Based on the results of this scientific study, the performance of the artificial intelligence model in answering questions about urological kidney stones can generally be considered high. The model typically received above-average scores for accuracy and completeness when answering questions of varying difficulty levels. Responses to easy questions typically received high scores in accuracy and completeness, while the accuracy and completeness scores for responses to more challenging questions were slightly lower. However, these scores are generally within acceptable levels. The standard deviations of the accuracy and completeness scores indicate a degree of variability in the model's performance from question to question. Additionally, the results of the Kruskal–Wallis tests suggest that the difficulty level of the questions does not impact the accuracy or completeness of the responses, implying that the model responds to questions of varying levels with similar capabilities.
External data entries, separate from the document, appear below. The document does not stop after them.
-- ==== Sys2Proof/Machine/Flags.lean ====
section
/-! DEFINITION. The flags (10_state R38): STATUS and CTRL as register words, and the interrupt
output. There are no condition codes, carry or overflow (R38). -/

namespace Sys2Proof.Machine

/-- The value of STATUS (R26): BUSY [0], DONE [1], ERR [2], BUSERR [3], 0 [7:4], ERRCODE [11:8],
0 [31:12]. -/
def State.statusWord (s : State) : Word :=
  (0 : BitVec 20) ++ (s.errcode ++ ((0 : BitVec 4) ++ (BitVec.ofBool s.buserr ++
    (BitVec.ofBool s.err ++ (BitVec.ofBool s.done ++ BitVec.ofBool s.busy)))))

/-- The value of CTRL (R28): IRQ_EN [0]; SRST [1] reads 0; 0 [31:2]. -/
def State.ctrlWord (s : State) : Word := (0 : BitVec 31) ++ BitVec.ofBool s.irqEn

/-- The interrupt output (R43, R318). -/
def State.irq (s : State) : Bool := s.irqEn && s.done

/-- ID (R22), the constant "DCC1". -/
def idWord : Word := 0x44434331

end Sys2Proof.Machine
end

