-- ==== Sys2Proof/Machine/Engine.lean ====
section
/-! DEFINITION. The ENGINE agent (00_scope R7): its wait step and its completion step (40_commands
R142, R144), which runs the decoded command or completes an ILLEGAL one (R151), and which agent
moves next (20_memory R71). -/

namespace Sys2Proof.Machine

/-- The command the record holds, or ILLEGAL by name (R39, R94). -/
def Engine.decoded (e : Engine) : Except Reject Instr := decodeOp e.opcode e.rsvdOk

/-- The engine's step while BUSY = 1: a wait step while more than one busy step remains (R144), else
the completion (R142). An ILLEGAL command completes with IllegalCommand before any other check
(R143, R151, R315). -/
def engineStep (e : Engine) (s : State) : Host.Outcome State Fault Refusal :=
  if 1 < e.steps then .next (waitStep e s)
  else
    match e.decoded with
    | .ok i => exec i s
    | .error _ => .next (complete (.error .illegalCommand) s)

/-- Whether the engine moves next while BUSY = 1: the host has used up the accesses drawn to come
before the engine's step, or has none left (R71, R144; log 4). -/
def engineTurn (s : State) : Bool := s.hostTurns == 0 || s.program.isEmpty

/-- One event of the machine (R71): the engine's step when the engine is busy and its turn, else the
host's. -/
def machineStep (s : State) : Host.Outcome State Fault Refusal :=
  match s.engine with
  | none => .next (hostStep s)
  | some e => if engineTurn s then engineStep e s else .next (hostStep s)

/-- The state in which a command word has been accepted with BUSY_STEPS = 1 and no host access comes
before the engine's step, so that the very next step completes it (R141, R142; log 10). -/
def placeCommand (w : Word) (s : State) : State := acceptWith 1 0 w s

end Sys2Proof.Machine
end

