theorem codeIn_mem_syms {t : HufTree} {x : Nat} {c : Bits} (h : CodeIn t x c) : x ∈ t.syms := by
  rw [← fst_codes t []]
  exact List.mem_map.mpr ⟨(x, c), mem_codeTable.mpr h, rfl⟩

theorem exists_codeIn {t : HufTree} {x : Nat} (h : x ∈ t.syms) : ∃ c, CodeIn t x c := by
  rw [← fst_codes t []] at h
  obtain ⟨⟨y, c⟩, hm, rfl⟩ := List.mem_map.mp h
  exact ⟨c, mem_codeTable.mp hm⟩

/-- In a tree with distinct symbols, a codeword that begins another's is the same symbol's (R190). -/
theorem codeIn_prefix_free {t : HufTree} (hn : t.syms.Nodup) {x y : Nat} {c d : Bits} (hx : CodeIn t x c)
    (hy : CodeIn t y d) (h : c <+: d) : x = y ∧ c = d := by
  induction hx generalizing d with
  | leaf w q z => cases hy; exact ⟨rfl, rfl⟩
  | @left w q x l r c hx ih =>
    rw [HufTree.syms, List.nodup_append] at hn
    cases hy with
    | left hy =>
      obtain ⟨h1, h2⟩ := ih hn.1 hy (List.cons_prefix_cons.mp h).2
      exact ⟨h1, by rw [h2]⟩
    | right hy => exact absurd (List.cons_prefix_cons.mp h).1 (by simp)
  | @right w q x l r c hx ih =>
    rw [HufTree.syms, List.nodup_append] at hn
    cases hy with
    | left hy => exact absurd (List.cons_prefix_cons.mp h).1 (by simp)
    | right hy =>
      obtain ⟨h1, h2⟩ := ih hn.2.1 hy (List.cons_prefix_cons.mp h).2
      exact ⟨h1, by rw [h2]⟩

/-- In a tree with distinct symbols, every symbol has one codeword. -/
theorem codeIn_unique {t : HufTree} (hn : t.syms.Nodup) {x : Nat} {c d : Bits} (hx : CodeIn t x c)
    (hy : CodeIn t x d) : c = d := by
  induction hx generalizing d with
  | leaf w q z => cases hy; rfl
  | @left w q x l r c hx ih =>
    rw [HufTree.syms, List.nodup_append] at hn
    cases hy with
    | left hy => rw [ih hn.1 hy]
    | right hy => exact absurd rfl (hn.2.2 x (codeIn_mem_syms hx) x (codeIn_mem_syms hy))
  | @right w q x l r c hx ih =>
    rw [HufTree.syms, List.nodup_append] at hn
    cases hy with
    | left hy => exact absurd rfl (hn.2.2 x (codeIn_mem_syms hy) x (codeIn_mem_syms hx))
    | right hy => rw [ih hn.2.1 hy]

/-- Merging keeps the leaves. -/
theorem builds_syms {next : Nat} {q : List HufTree} {t : HufTree} (h : Builds next q t) :
    t.syms.Perm (q.flatMap HufTree.syms) := by
  induction h with
  | done => simp
  | @merge next queue rest a b t hq ha hb _ ih =>
    refine ih.trans ?_
    have := (hq.flatMap_right HufTree.syms).symm
    simpa [HufTree.syms] using this

/-- Merging keeps the weight. -/
theorem builds_weight {next : Nat} {q : List HufTree} {t : HufTree} (h : Builds next q t) :
    t.weight = (q.map HufTree.weight).sum := by
  induction h with
  | done => simp
  | @merge next queue rest a b t hq ha hb _ ih =>
    have := (hq.map HufTree.weight).sum_eq
    rw [ih, this]
    simp [HufTree.weight]
    omega

theorem syms_leaves (t : FreqTable) : (leaves t).flatMap HufTree.syms = t.map Prod.fst := by
  have : (leaves t).flatMap HufTree.syms = t.zipIdx.map fun p => p.1.1 := by
    unfold leaves
    rw [List.flatMap_map]
    simp [HufTree.syms, List.map_eq_flatMap]
  rw [this]
  have h := List.zipIdx_map_fst 0 t
  conv => rhs; rw [← h]
  rw [List.map_map]
  rfl

theorem weights_leaves (t : FreqTable) : (leaves t).map HufTree.weight = t.map Prod.snd := by
  have h := List.zipIdx_map_fst 0 t
  conv => rhs; rw [← h]
  rw [List.map_map, leaves, List.map_map]
  rfl

/-- The leaves of a sequence's tree are its symbols, each once. -/
theorem treeOf_syms {sym : List Nat} {tree : HufTree} (h : TreeOf sym tree) :
    tree.syms.Nodup ∧ ∀ x, x ∈ tree.syms ↔ x ∈ sym := by
  obtain ⟨t, ht, -, hb⟩ := h
  have hp := builds_syms hb
  rw [syms_leaves] at hp
  exact ⟨hp.nodup_iff.mpr (freqOf_nodup ht), fun x => by rw [hp.mem_iff, ht.occurs]⟩

/-- A codeword of a sequence's tree is not empty. -/
theorem treeOf_code_ne_nil {sym : List Nat} {tree : HufTree} (h : TreeOf sym tree) {x : Nat} {c : Bits}
    (hc : CodeIn tree x c) : c ≠ [] := by
  rintro rfl
  obtain ⟨t, -, h2, hb⟩ := h
  cases hc
  have := builds_syms hb
  rw [syms_leaves] at this
  have := this.length_eq
  simp [HufTree.syms] at this
  omega
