/-- Reading a header takes exactly the headers (R104, R197). -/
theorem readHeader_eq_some {v : Variant} {h : List Byte} {table : CodeTable} {pad : Nat} :
    readHeader v h = some (table, pad) ↔ HeaderOf v table pad h := by
  constructor
  · intro hr
    unfold readHeader at hr
    split at hr
    · rename_i tag p a b c d rest
      split at hr
      · rename_i htag
        split at hr
        · rename_i tab hk
          cases hr
          obtain ⟨hlen, e, he, hrest⟩ := readEntries_eq_some.mp hk
          refine ⟨e, he, ?_, Nat.le_of_lt_succ (byte_lt p), ?_⟩
          · rw [hlen]; exact rd32_lt a b c d
          · rw [hlen, be32_rd32, htag, hrest]
            simp
        · cases hr
      · cases hr
    · cases hr
  · rintro ⟨e, he, hlen, hpad, rfl⟩
    have hp : (byteOf pad).toNat = pad := byteOf_toNat_of_lt (by omega)
    have hk : readEntries v table.length e = some (table, []) :=
      readEntries_eq_some.mpr ⟨rfl, e, he, by simp⟩
    have hb : tagOf v :: byteOf pad :: (be32 table.length ++ e) =
        tagOf v :: byteOf pad :: byteOf (table.length / 2 ^ 24) :: byteOf (table.length / 2 ^ 16) ::
          byteOf (table.length / 2 ^ 8) :: byteOf table.length :: e := by simp [be32]
    rw [hb, readHeader, if_pos rfl, rd32_be32 hlen, hk, hp]

/-- Parsing takes exactly the artifacts (R103, R197). -/
theorem parseHuf_eq_some {v : Variant} {art data : List Byte} {table : CodeTable} {pad : Nat} :
    parseHuf v art = some (table, pad, data) ↔
      ∃ h, HeaderOf v table pad h ∧ h.length < 2 ^ 32 ∧ art = artifactOf h data := by
  constructor
  · intro hp
    unfold parseHuf at hp
    split at hp
    · rename_i a b c d rest
      split at hp
      · cases hp
      · rename_i hlen
        cases hr : readHeader v (rest.take (rd32 a b c d)) with
        | none => rw [hr] at hp; cases hp
        | some q =>
          rw [hr] at hp
          cases hp
          have hl : (rest.take (rd32 a b c d)).length = rd32 a b c d := by
            rw [List.length_take]; omega
          refine ⟨_, readHeader_eq_some.mp hr, ?_, ?_⟩
          · rw [hl]; exact rd32_lt a b c d
          · rw [artifactOf, hl, be32_rd32, List.append_assoc, List.take_append_drop]
            rfl
    · cases hp
  · rintro ⟨h, hh, hlen, rfl⟩
    have h32 := rd32_be32 hlen
    have ha : artifactOf h data = byteOf (h.length / 2 ^ 24) :: byteOf (h.length / 2 ^ 16) ::
        byteOf (h.length / 2 ^ 8) :: byteOf h.length :: (h ++ data) := by
      simp [artifactOf, be32]
    rw [ha, parseHuf, h32, if_neg (by rw [List.length_append]; omega), List.take_left' rfl,
      List.drop_left' rfl, readHeader_eq_some.mpr hh]
    rfl
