/-! ### The text commands' functions (R286, R288) -/

theorem rleTxtEnc_of_runs {input : List Byte} {t : List Nat} {rs : List (Nat × Nat)}
    (hholds : Holds .text input t) (h : RunsOf none t rs) (win look : Nat) :
    commandFn .rleTxtEnc input win look = .ok (txt (framed rs)) := by
  rw [commandFn, fRleTxtEnc, textIn_eq_ok.mpr hholds, Except.map, rleTxt_eq h]

theorem rleTxtEnc_of_bad {input : List Byte} (h : BadText input) (win look : Nat) :
    commandFn .rleTxtEnc input win look = .error .parameter := by
  rw [commandFn, fRleTxtEnc, textIn_of_bad h, Except.map]

/-- The text encoder succeeds only with the framing of the runs of the text that its input holds. -/
theorem rleTxtEnc_eq_ok {input out : List Byte} {win look : Nat}
    (h : commandFn .rleTxtEnc input win look = .ok out) :
    ∃ t rs, Holds .text input t ∧ RunsOf none t rs ∧ out = txt (framed rs) := by
  rcases symsIn_cases .text input with ⟨t, hholds⟩ | hbad
  · have hruns := runs_runsOf limitOk_none t
    rw [rleTxtEnc_of_runs hholds hruns] at h
    cases h
    exact ⟨t, _, hholds, hruns, rfl⟩
  · rw [commandFn, fRleTxtEnc, show textIn input = .error .parameter from hbad] at h
    cases h

theorem rleTxtDec_of_framed {rs : List (Nat × Nat)} (h : ∀ r ∈ rs, 1 ≤ r.1 ∧ r.2 ≤ 0x10FFFF)
    (win look : Nat) : commandFn .rleTxtDec (txt (framed rs)) win look = .ok (txt (expandRuns rs)) := by
  have htext : IsText (framed rs) := isText_framed.mpr fun r hr => (h r hr).2
  have hparse : rleTxtParse (framed rs) = .ok (expandRuns rs) :=
    rleTxtParse_eq_ok.mpr ⟨rs, fun r hr => (h r hr).1, rfl, rfl⟩
  rw [commandFn, fRleTxtDec, textArt_eq_ok.mpr ⟨rfl, htext⟩, Except.bind, hparse, Except.map]

/-- What is no text, or a text that is no framing, is FormatError (R148, R288). -/
theorem rleTxtDec_of_not {art : List Byte}
    (h : ¬ ∃ rs, (∀ r ∈ rs, 1 ≤ r.1 ∧ r.2 ≤ 0x10FFFF) ∧ art = txt (framed rs)) (win look : Nat) :
    commandFn .rleTxtDec art win look = .error .format := by
  rw [commandFn, fRleTxtDec]
  by_cases htext : ∃ t, art = txt t ∧ IsText t
  · obtain ⟨t, rfl, ht⟩ := htext
    have hstuck : rleTxtParse t = .error .format := by
      refine (rleTxtParse_cases t).resolve_left ?_
      rintro ⟨out, hout⟩
      obtain ⟨rs, hcounts, rfl, -⟩ := rleTxtParse_eq_ok.mp hout
      exact h ⟨rs, fun r hr => ⟨hcounts r hr, isText_framed.mp ht r hr⟩, rfl⟩
    rw [textArt_eq_ok.mpr ⟨rfl, ht⟩, Except.bind, hstuck, Except.map]
  · rw [textArt_of_not (not_exists.mp htext), Except.bind]

/-! ### The round trips (R289) -/

theorem rleRaw_roundTrip : RoundTrip .rleRawEnc .rleRawDec := by
  refine roundTrip_of_fn fun input out win look win' look' henc _ => ?_
  obtain ⟨rs, hruns⟩ := exists_runsOf_bytes limitOk_255 input
  rw [rleRawEnc_of_runs hruns] at henc
  cases henc
  rw [rleRawDec_of_records (counts_of_runsOf_255 hruns), hruns.expands]

theorem rleTxt_roundTrip : RoundTrip .rleTxtEnc .rleTxtDec := by
  refine roundTrip_of_fn fun input out win look win' look' henc _ => ?_
  obtain ⟨t, rs, ⟨rfl, htext⟩, hruns, rfl⟩ := rleTxtEnc_eq_ok henc
  rw [rleTxtDec_of_framed (framable_of_runsOf htext hruns), hruns.expands]

/-! ### The obligations -/

/-- Settles O58: the decoders expand the encoders' runs, and runs stand for the input. -/
theorem rleRoundTrips : Obligations.RleRoundTrips := by
  refine ⟨fun x rs hruns => ⟨counts_of_runsOf_255 hruns, ?sum⟩, rleRaw_roundTrip, rleTxt_roundTrip⟩
  case sum => rw [← length_expandRuns, hruns.expands]

/-- Settles O42: a sequence has only one list of runs, the one that the encoder finds. -/
theorem rleRawEncWritesItsRuns : Obligations.RleRawEncWritesItsRuns :=
  ⟨fun _ _ hruns => answers_of_fn (rleRawEnc_of_runs hruns _ _), exists_runsOf_bytes limitOk_255⟩

/-- Settles O43: the reader takes exactly the records, which have an even length and no count 0. -/
theorem rleRawDecExpandsItsRecords : Obligations.RleRawDecExpandsItsRecords := by
  refine fun s => ⟨fun rs hcounts hin => answers_of_fn ?expands,
    fun hbad => fails_of_fn (rleRawDec_of_bad hbad _ _)⟩
  case expands => rw [hin]; exact rleRawDec_of_records hcounts _ _

/-- Settles O44: a text has only one list of maximal runs, the one that the encoder finds. -/
theorem rleTxtEncFramesItsRuns : Obligations.RleTxtEncFramesItsRuns :=
  ⟨fun _ _ _ hholds hruns => answers_of_fn (rleTxtEnc_of_runs hholds hruns _ _),
    fun t => ⟨_, runs_runsOf limitOk_none t⟩,
    fun _ hbad => endsIn_parameter_of_fn (rleTxtEnc_of_bad hbad _ _)⟩

/-- Settles O45: the parser takes exactly the framings, which are texts when their symbols are. -/
theorem rleTxtDecParsesExactlyTheFraming : Obligations.RleTxtDecParsesExactlyTheFraming := by
  refine fun s => ⟨fun rs hframable hin => answers_of_fn ?expands,
    fun hnot => fails_of_fn (rleTxtDec_of_not hnot _ _)⟩
  case expands => rw [hin]; exact rleTxtDec_of_framed hframable _ _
Despite the valuable insights derived from this study, certain limitations have been acknowledged. Primarily, the specificity of the 90 questions related to urological kidney stones is recognized, a limitation that does not fully capture the extensive range of medical queries the model may encounter. Moreover, the categorization of questions as 'easy,' 'moderate,' or 'complex' is acknowledged to be somewhat subjective and potentially interpreted differently by various healthcare professionals. While the accuracy and completeness of the responses were evaluated, it is noted that other essential factors, such as relevance, coherence, and the ability to interact in real-time clinical context were not considered. It is therefore suggested that future research employ more comprehensive studies, incorporating larger and more diverse datasets as well as additional evaluative parameters, in order to more fully ascertain the capabilities and limitations of the GPT-4 model within a healthcare context.

As a conclusion, ChatGPT model is generally capable of answering questions about urological kidney stones accurately and comprehensively, by showing promising results in terms of its learning capacity and adaptability over time. However, it is important to note that performance does show some variability from question to question, especially when dealing with more complex or challenging questions. These findings highlight areas for learning and improvement, underscoring the importance of continuous training and updates.